▸ Task directions: Using the data below, return the stretch from the line that contains "(i, _) => some i" through the line that contains "theorem test_decode_ret : read4", both included, exactly as it stands and nothing beyond it.

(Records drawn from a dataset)
-- ==== Sys2Proof/Tests/Slice0.lean ====
section
/-! SUPPORT. The model's own tests. Words are written out from 30_encoding.md (R61, R65); expected results are those of
95_test_vectors.md (the vector's id stands in the comment), which were computed from the rules, not from a run. At the end,
for every statement with hypotheses, a concrete state and operands that meet them. -/

namespace Sys2Proof.Tests

open Sys2Proof Sys2Proof.Machine

/-! ## Decoding: one word of every opcode -/

/-- The instruction that four Words decode to. -/
def read4 (ws : List Word) : Option Instr :=
  match decode ws with
  | .ok (i, _) => some i
  | .error _ => none

theorem test_decode_halt : read4 [0b0000000000000000, 1, 2, 3] = some .halt := by decide
theorem test_decode_set : read4 [0b0000000000000001, 0b1000000000000011, 0b0000010011010010, 3] = some (.set 32771 1234) := by decide
theorem test_decode_push : read4 [0b0000000000000010, 0b1000000000000001, 2, 3] = some (.push 32769) := by decide
theorem test_decode_pop : read4 [0b0000000000000011, 0b1000000000000010, 2, 3] = some (.pop 32770) := by decide
theorem test_decode_eq : read4 [0b0000000000000100, 0b1000000000000000, 5, 6] = some (.eq 32768 5 6) := by decide
theorem test_decode_gt : read4 [0b0000000000000101, 0b1000000000000000, 6, 5] = some (.gt 32768 6 5) := by decide
theorem test_decode_jmp : read4 [0b0000000000000110, 0b0000000001100100, 2, 3] = some (.jmp 100) := by decide
theorem test_decode_jt : read4 [0b0000000000000111, 1, 0b0000000001100100, 3] = some (.jt 1 100) := by decide
theorem test_decode_jf : read4 [0b0000000000001000, 0, 0b0000000001100100, 3] = some (.jf 0 100) := by decide
theorem test_decode_add : read4 [0b0000000000001001, 0b1000000000000000, 0b1000000000000001, 0b0000000000111100] =
    some (.add 32768 32769 60) := by decide
theorem test_decode_mult : read4 [0b0000000000001010, 0b1000000000000000, 200, 400] = some (.mult 32768 200 400) := by decide
theorem test_decode_mod : read4 [0b0000000000001011, 0b1000000000000000, 17, 5] = some (.mod 32768 17 5) := by decide
theorem test_decode_and : read4 [0b0000000000001100, 0b1000000000000000, 0x7F0F, 0x00FF] = some (.and 32768 32527 255) := by decide
theorem test_decode_or : read4 [0b0000000000001101, 0b1000000000000000, 0x7F00, 0x00FF] = some (.or 32768 32512 255) := by decide
theorem test_decode_not : read4 [0b0000000000001110, 0b1000000000000000, 0x2AAA, 3] = some (.not 32768 10922) := by decide
theorem test_decode_rmem : read4 [0b0000000000001111, 0b1000000000000000, 4, 3] = some (.rmem 32768 4) := by decide
theorem test_decode_wmem : read4 [0b0000000000010000, 3, 99, 3] = some (.wmem 3 99) := by decide
theorem test_decode_call : read4 [0b0000000000010001, 0b0000000011001000, 2, 3] = some (.call 200) := by decide
theorem test_decode_ret : read4 [0b0000000000010010, 1, 2, 3] = some .ret := by decide
theorem test_decode_out : read4 [0b0000000000010011, 0b0000000001000001, 2, 3] = some (.out 65) := by decide
theorem test_decode_in : read4 [0b0000000000010100, 0b1000000000000000, 2, 3] = some (.inp 32768) := by decide
theorem test_decode_noop : read4 [0b0000000000010101, 40000, 40000, 40000] = some .noop := by decide
/-- V-seq-10, V-seq-13: 22 and 256 + 9 are Invalid. -/
theorem test_decode_invalid : (read4 [22, 0, 0, 0], read4 [0b0000000100001001, 32768, 1, 2]) = (none, none) := by decide
/-- `add reg0, reg1, 60` numbered as the table numbers it: first word lowest; bits from nbits on are 0. -/
theorem test_table_word : (decodeTableWord 64 0x003C800180000009, decodeTableWord 16 0x003C800180000009) =
    (some (.add 32768 32769 60), some (.add 0 0 0)) := by decide
/-- R203: the image bytes of Scenario A. -/
theorem test_image_words : wordsOfBytes [0x09, 0x00, 0x00, 0x80, 0x01, 0x80, 0x3C, 0x00] = some [9, 32768, 32769, 60] := by decide

/-! ## WellFormed refuses an ill-formed term -/

theorem test_wf_accepts : (Instr.add 32775 32767 32775).wellFormed = true := by decide
theorem test_wf_refuses_literal_destination : (Instr.add 32767 1 2).wellFormed = false := by decide
theorem test_wf_refuses_invalid_destination : (Instr.pop 32776).wellFormed = false := by decide
theorem test_wf_refuses_invalid_source : (Instr.jt 0 32776).wellFormed = false := by decide

/-! ## One step of each instruction -/

/-- The reset state with Words loaded at address 0. -/
def boot (ws : List Word) : State := { State.reset with mem := Memory.ofWords 0 ws }

/-- The same with the first three registers set. -/
def bootWith (ws : List Word) (x0 x1 x2 : Word) : State := { boot ws with x := #v[x0, x1, x2, 0, 0, 0, 0, 0] }

/-- What a projection reads after one step. -/
def seen {α : Type} (f : State → α) (s : State) : Option α :=
  match step s with
  | .next t => some (f t)
  | .fault _ => none
  | .refused _ => none

def x0 (t : State) : Word := t.x[(0 : Fin 8)]

/-- V-seq-1. -/
theorem test_halt : seen (fun t => (t.pc, t.halted, t.fault)) (boot [0]) = some (1, true, none) := by decide
/-- V-seq-4. -/
theorem test_fetch_above : seen (fun t => (t.pc, t.halted, t.fault)) { boot [] with pc := 32765 } =
    some (32765, false, some (.memoryOutOfRange .fetch 32765)) := by decide
/-- V-seq-8: the last address an instruction runs from. -/
theorem test_fetch_last : seen (fun t => (t.pc, x0 t))
    { boot [] with pc := 32764, mem := [(32764, 9), (32765, 32768), (32766, 1), (32767, 2)] } = some (32768, 3) := by decide
/-- V-seq-12: an opcode Word is not resolved. -/
theorem test_invalid_opcode : seen (fun t => (t.fault, t.halted)) (bootWith [32768] 21 0 0) =
    some (some (.invalidOpcode 32768), false) := by decide
/-- V-ctl-1. -/
theorem test_noop : seen (fun t => (t.pc, t.halted)) (boot [21, 40000, 40000, 40000]) = some (1, false) := by decide
/-- V-ctl-3. -/
theorem test_jmp_register : seen (fun t => (t.pc, t.fault)) (bootWith [6, 32768] 40000 0 0) = some (40000, none) := by decide
/-- V-ctl-9. -/
theorem test_jt_any_nonzero : seen State.pc (bootWith [7, 32769, 32770] 0 32768 77) = some 77 := by decide
/-- V-ctl-10. -/
theorem test_jt_checks_target : seen (fun t => (t.pc, t.fault)) (boot [7, 0, 32776]) =
    some (3, some (.invalidRegister 32776)) := by decide
/-- V-ctl-11. -/
theorem test_jf_taken : seen State.pc (boot [8, 0, 100]) = some 100 := by decide
/-- V-ctl-12. -/
theorem test_jf_not_taken : seen State.pc (boot [8, 1, 100]) = some 3 := by decide
/-- V-ctl-15. -/
theorem test_call : seen (fun t => (t.pc, t.stack)) { bootWith [17, 32768] 4321 0 0 with stack := [1] } =
    some (4321, [1, 2]) := by decide
/-- V-ctl-17. -/
theorem test_ret : seen (fun t => (t.pc, t.stack, t.halted)) { boot [18] with stack := [5, 300] } =
    some (300, [5], false) := by decide
/-- V-ctl-18. -/
theorem test_ret_empty : seen (fun t => (t.pc, t.halted, t.fault)) (boot [18]) = some (1, true, none) := by decide
/-- V-seq-17: resolution is one level deep. -/
theorem test_set_one_level : seen (fun t => (t.pc, x0 t)) (bootWith [1, 32768, 32769] 0 32769 0) = some (3, 32769) := by decide
/-- V-mov-4. -/
theorem test_set_literal_destination : seen (fun t => (t.pc, t.fault)) (boot [1, 5, 6]) =
    some (3, some (.invalidRegister 5)) := by decide
/-- V-mov-8. -/
theorem test_push : seen (fun t => (t.pc, t.stack)) { boot [2, 32767] with stack := [4] } = some (2, [4, 32767]) := by decide
/-- V-mov-11, with register 0. -/
theorem test_pop : seen (fun t => (t.pc, x0 t, t.stack)) { boot [3, 32768] with stack := [1, 2, 3] } =
    some (2, 3, [1, 2]) := by decide
/-- V-mov-12. -/
theorem test_pop_empty : seen (fun t => (t.pc, t.fault, t.halted)) (boot [3, 32768]) =
    some (2, some .stackUnderflow, false) := by decide
/-- V-eq-3. -/
theorem test_eq_old_value : seen x0 (boot [4, 32768, 32768, 0]) = some 1 := by decide
/-- V-eq-2. -/
theorem test_eq_unequal : seen x0 (bootWith [4, 32768, 5, 6] 9 0 0) = some 0 := by decide
/-- V-gt-4. -/
theorem test_gt_unsigned : seen x0 (bootWith [5, 32768, 32769, 32767] 0 32768 0) = some 1 := by decide
/-- V-gt-2. -/
theorem test_gt_equal : seen x0 (bootWith [5, 32768, 5, 5] 9 0 0) = some 0 := by decide
/-- V-add-4. -/
theorem test_add_wide_inputs : seen x0 (bootWith [9, 32768, 32769, 32770] 0 65535 65535) = some 32766 := by decide
/-- V-add-2. -/
theorem test_add_wraps : seen (fun t => (t.pc, x0 t)) (bootWith [9, 32768, 32767, 1] 9 0 0) = some (4, 0) := by decide
/-- V-mult-1. -/
theorem test_mult_wraps : seen x0 (boot [10, 32768, 200, 400]) = some 14464 := by decide
/-- V-mult-3. -/
theorem test_mult_wide_inputs : seen x0 (bootWith [10, 32768, 32769, 32769] 0 65535 0) = some 1 := by decide
/-- V-mod-5 (conflict C1). -/
theorem test_mod_reduced : seen x0 (bootWith [11, 32768, 32769, 32770] 0 40000 50000) = some 7232 := by decide
/-- V-mod-3. -/
theorem test_mod_by_zero : seen (fun t => (t.pc, x0 t, t.fault)) (bootWith [11, 32768, 7, 0] 9 0 0) =
    some (4, 9, some .divideByZero) := by decide
/-- V-and-2. -/
theorem test_and_unmasked : seen x0 (bootWith [12, 32768, 32769, 32770] 0 65535 32769) = some 32769 := by decide
/-- V-and-1. -/
theorem test_and : seen x0 (boot [12, 32768, 0x7F0F, 0x00FF]) = some 15 := by decide
/-- V-or-2. -/
theorem test_or_unmasked : seen x0 (bootWith [13, 32768, 32769, 5] 0 32768 0) = some 32773 := by decide
/-- V-or-1. -/
theorem test_or : seen x0 (boot [13, 32768, 0x7F00, 0x00FF]) = some 32767 := by decide
/-- V-not-3. -/
theorem test_not : seen (fun t => (t.pc, x0 t)) (boot [14, 32768, 0x2AAA]) = some (3, 21845) := by decide
/-- V-not-5. -/
theorem test_not_ignores_bit15 : seen x0 (bootWith [14, 32768, 32769] 0 32768 0) = some 32767 := by decide
/-- V-mem-1. -/
theorem test_rmem : seen (fun t => (t.pc, x0 t)) (boot [15, 32768, 4, 0, 4242]) = some (3, 4242) := by decide
/-- V-mem-3. -/
theorem test_rmem_out_of_range : seen (fun t => (x0 t, t.fault)) (bootWith [15, 32768, 32769] 9 32768 0) =
    some (9, some (.memoryOutOfRange .read 32768)) := by decide
/-- V-mem-8. -/
theorem test_wmem_last_cell : seen (fun t => (t.pc, Memory.read t.mem 32767)) (bootWith [16, 32768, 32769] 32767 65535 0) =
    some (3, 65535) := by decide
/-- V-mem-9. -/
theorem test_wmem_out_of_range : seen (fun t => (t.mem, t.fault)) (bootWith [16, 32768, 1] 32768 0 0) =
    some ([(0, 16), (1, 32768), (2, 1)], some (.memoryOutOfRange .write 32768)) := by decide
/-- V-io-2. -/
theorem test_out_255 : seen (fun t => (t.pc, t.outStream)) (boot [19, 255]) = some (2, [255]) := by decide
/-- V-io-3. -/
theorem test_out_256 : seen (fun t => (t.outStream, t.fault)) (boot [19, 256]) = some ([], some (.cannotPrint 256)) := by decide
/-- V-io-8. -/
theorem test_in : seen (fun t => (t.pc, x0 t, t.inStream)) { bootWith [20, 32768] 500 0 0 with inStream := [255, 1] } =
    some (2, 255, [1]) := by decide
/-- V-io-9 and V-io-11: with no byte `in` waits, and a bad destination faults all the same. -/
theorem test_in_waits : (seen (fun t => (t.pc, x0 t, t.fault)) (bootWith [20, 32768] 9 0 0),
    seen (fun t => (t.pc, t.fault)) (boot [20, 0])) = (some (0, 9, none), some (2, some (.invalidRegister 0))) := by decide

/-! ## The host's side -/

/-- The table's word is what the next step runs, from reset. -/
theorem test_with_fetch_word : seen (fun t => (t.pc, x0 t)) (State.reset.withFetchWord 64 0x003C800180000009) = some (4, 60) := by
  decide
/-- It is run where the engine had stopped, too. -/
theorem test_with_fetch_word_unfrozen :
    seen State.pc ({ State.reset with halted := true, fault := some .divideByZero, pc := 32765 }.withFetchWord 16 21) =
      some 1 := by decide
/-- V-snap-2: the head of the snapshot of Scenario A's end state. -/
theorem test_dump_head : (dump { bootWith [9, 32768, 32769, 60, 19, 32768] 60 0 0 with pc := 7 }).take 22 =
    [0x07, 0, 0x3C, 0, 0, 0, 0, 0, 0, 0, 0, 0, 0, 0, 0, 0, 0, 0, 0x09, 0, 0x00, 0x80] := by decide
/-- V-snap-6. -/
theorem test_restore_short : (restore [1, 2] (bootWith [] 9 0 0)).toOption.map (fun t => (x0 t, t.pc, t.fault)) =
    some (9, 0, some .malformedSnapshot) := by decide
/-- V-dbg-2, V-dbg-9, V-dbg-10. -/
theorem test_debug_set : ((debugSet 9 1 (boot [])).toOption.map x0, (debugSet 0 65536 (boot [])).toOption.map x0,
    (debugSet 0 1 { boot [] with fault := some .stackUnderflow }).toOption.map x0,
    (debugSet 0 1 { boot [] with halted := true }).toOption.map x0) = (none, none, none, some 1) := by decide
/-- V-dbg-7, V-dbg-8. -/
theorem test_debug_decode : ((debugDecode 0 (boot [9, 32768, 32769, 60])).toOption, (debugDecode 32765 (boot [])).toOption) =
    (some (.valid (.add 32768 32769 60)), none) := by decide

/-- A running session over Scenario A's image, with one breakpoint and one watchpoint. -/
def watched (pc bp wp : Word) : DebugSystem :=
  ⟨{ boot [9, 32768, 32769, 60, 19, 32768] with pc := pc }, ⟨true, [bp], [wp]⟩, none⟩

/-- V-dbg-3 to V-dbg-6: a breakpoint at pc fires, a raw operand Word fires, an opcode Word and the lookahead do not. -/
theorem test_triggers : ((consult (watched 4 4 1)).session.running, (consult (watched 0 4 32768)).session.running,
    (consult (watched 4 0 19)).session.running, (consult (watched 6 0 0)).session.running) = (false, false, true, true) := by decide
/-- R189: `Stopped`, the empty command gives one step; with nothing queued the session waits. -/
theorem test_single_step : ((driverTurn [.stop, .inspect, .continue] (watched 0 9 9)).system.engine.pc,
    (driverTurn [.stop, .inspect, .continue] (watched 0 9 9)).queue, (driverTurn [.stop] (watched 0 9 9)).turn) =
    (4, [.continue], .wait) := by decide

/-! ## Witnesses: states and operands that meet the statements' hypotheses, at the boundaries of their clauses -/

/-- A state with Words above 32767 in registers, a stack and input bytes. -/
def busy : State :=
  { State.reset with x := #v[9, 32768, 65535, 0, 7, 1, 300, 40000], stack := [5, 300], inStream := [97, 1] }

theorem canFetch_boot : CanFetch (boot [0]) := by decide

▸ Response box:
  | .ok (i, _) => some i
  | .error _ => none

theorem test_decode_halt : read4 [0b0000000000000000, 1, 2, 3] = some .halt := by decide
theorem test_decode_set : read4 [0b0000000000000001, 0b1000000000000011, 0b0000010011010010, 3] = some (.set 32771 1234) := by decide
theorem test_decode_push : read4 [0b0000000000000010, 0b1000000000000001, 2, 3] = some (.push 32769) := by decide
theorem test_decode_pop : read4 [0b0000000000000011, 0b1000000000000010, 2, 3] = some (.pop 32770) := by decide
theorem test_decode_eq : read4 [0b0000000000000100, 0b1000000000000000, 5, 6] = some (.eq 32768 5 6) := by decide
theorem test_decode_gt : read4 [0b0000000000000101, 0b1000000000000000, 6, 5] = some (.gt 32768 6 5) := by decide
theorem test_decode_jmp : read4 [0b0000000000000110, 0b0000000001100100, 2, 3] = some (.jmp 100) := by decide
theorem test_decode_jt : read4 [0b0000000000000111, 1, 0b0000000001100100, 3] = some (.jt 1 100) := by decide
theorem test_decode_jf : read4 [0b0000000000001000, 0, 0b0000000001100100, 3] = some (.jf 0 100) := by decide
theorem test_decode_add : read4 [0b0000000000001001, 0b1000000000000000, 0b1000000000000001, 0b0000000000111100] =
    some (.add 32768 32769 60) := by decide
theorem test_decode_mult : read4 [0b0000000000001010, 0b1000000000000000, 200, 400] = some (.mult 32768 200 400) := by decide
theorem test_decode_mod : read4 [0b0000000000001011, 0b1000000000000000, 17, 5] = some (.mod 32768 17 5) := by decide
theorem test_decode_and : read4 [0b0000000000001100, 0b1000000000000000, 0x7F0F, 0x00FF] = some (.and 32768 32527 255) := by decide
theorem test_decode_or : read4 [0b0000000000001101, 0b1000000000000000, 0x7F00, 0x00FF] = some (.or 32768 32512 255) := by decide
theorem test_decode_not : read4 [0b0000000000001110, 0b1000000000000000, 0x2AAA, 3] = some (.not 32768 10922) := by decide
theorem test_decode_rmem : read4 [0b0000000000001111, 0b1000000000000000, 4, 3] = some (.rmem 32768 4) := by decide
theorem test_decode_wmem : read4 [0b0000000000010000, 3, 99, 3] = some (.wmem 3 99) := by decide
theorem test_decode_call : read4 [0b0000000000010001, 0b0000000011001000, 2, 3] = some (.call 200) := by decide
theorem test_decode_ret : read4 [0b0000000000010010, 1, 2, 3] = some .ret := by decide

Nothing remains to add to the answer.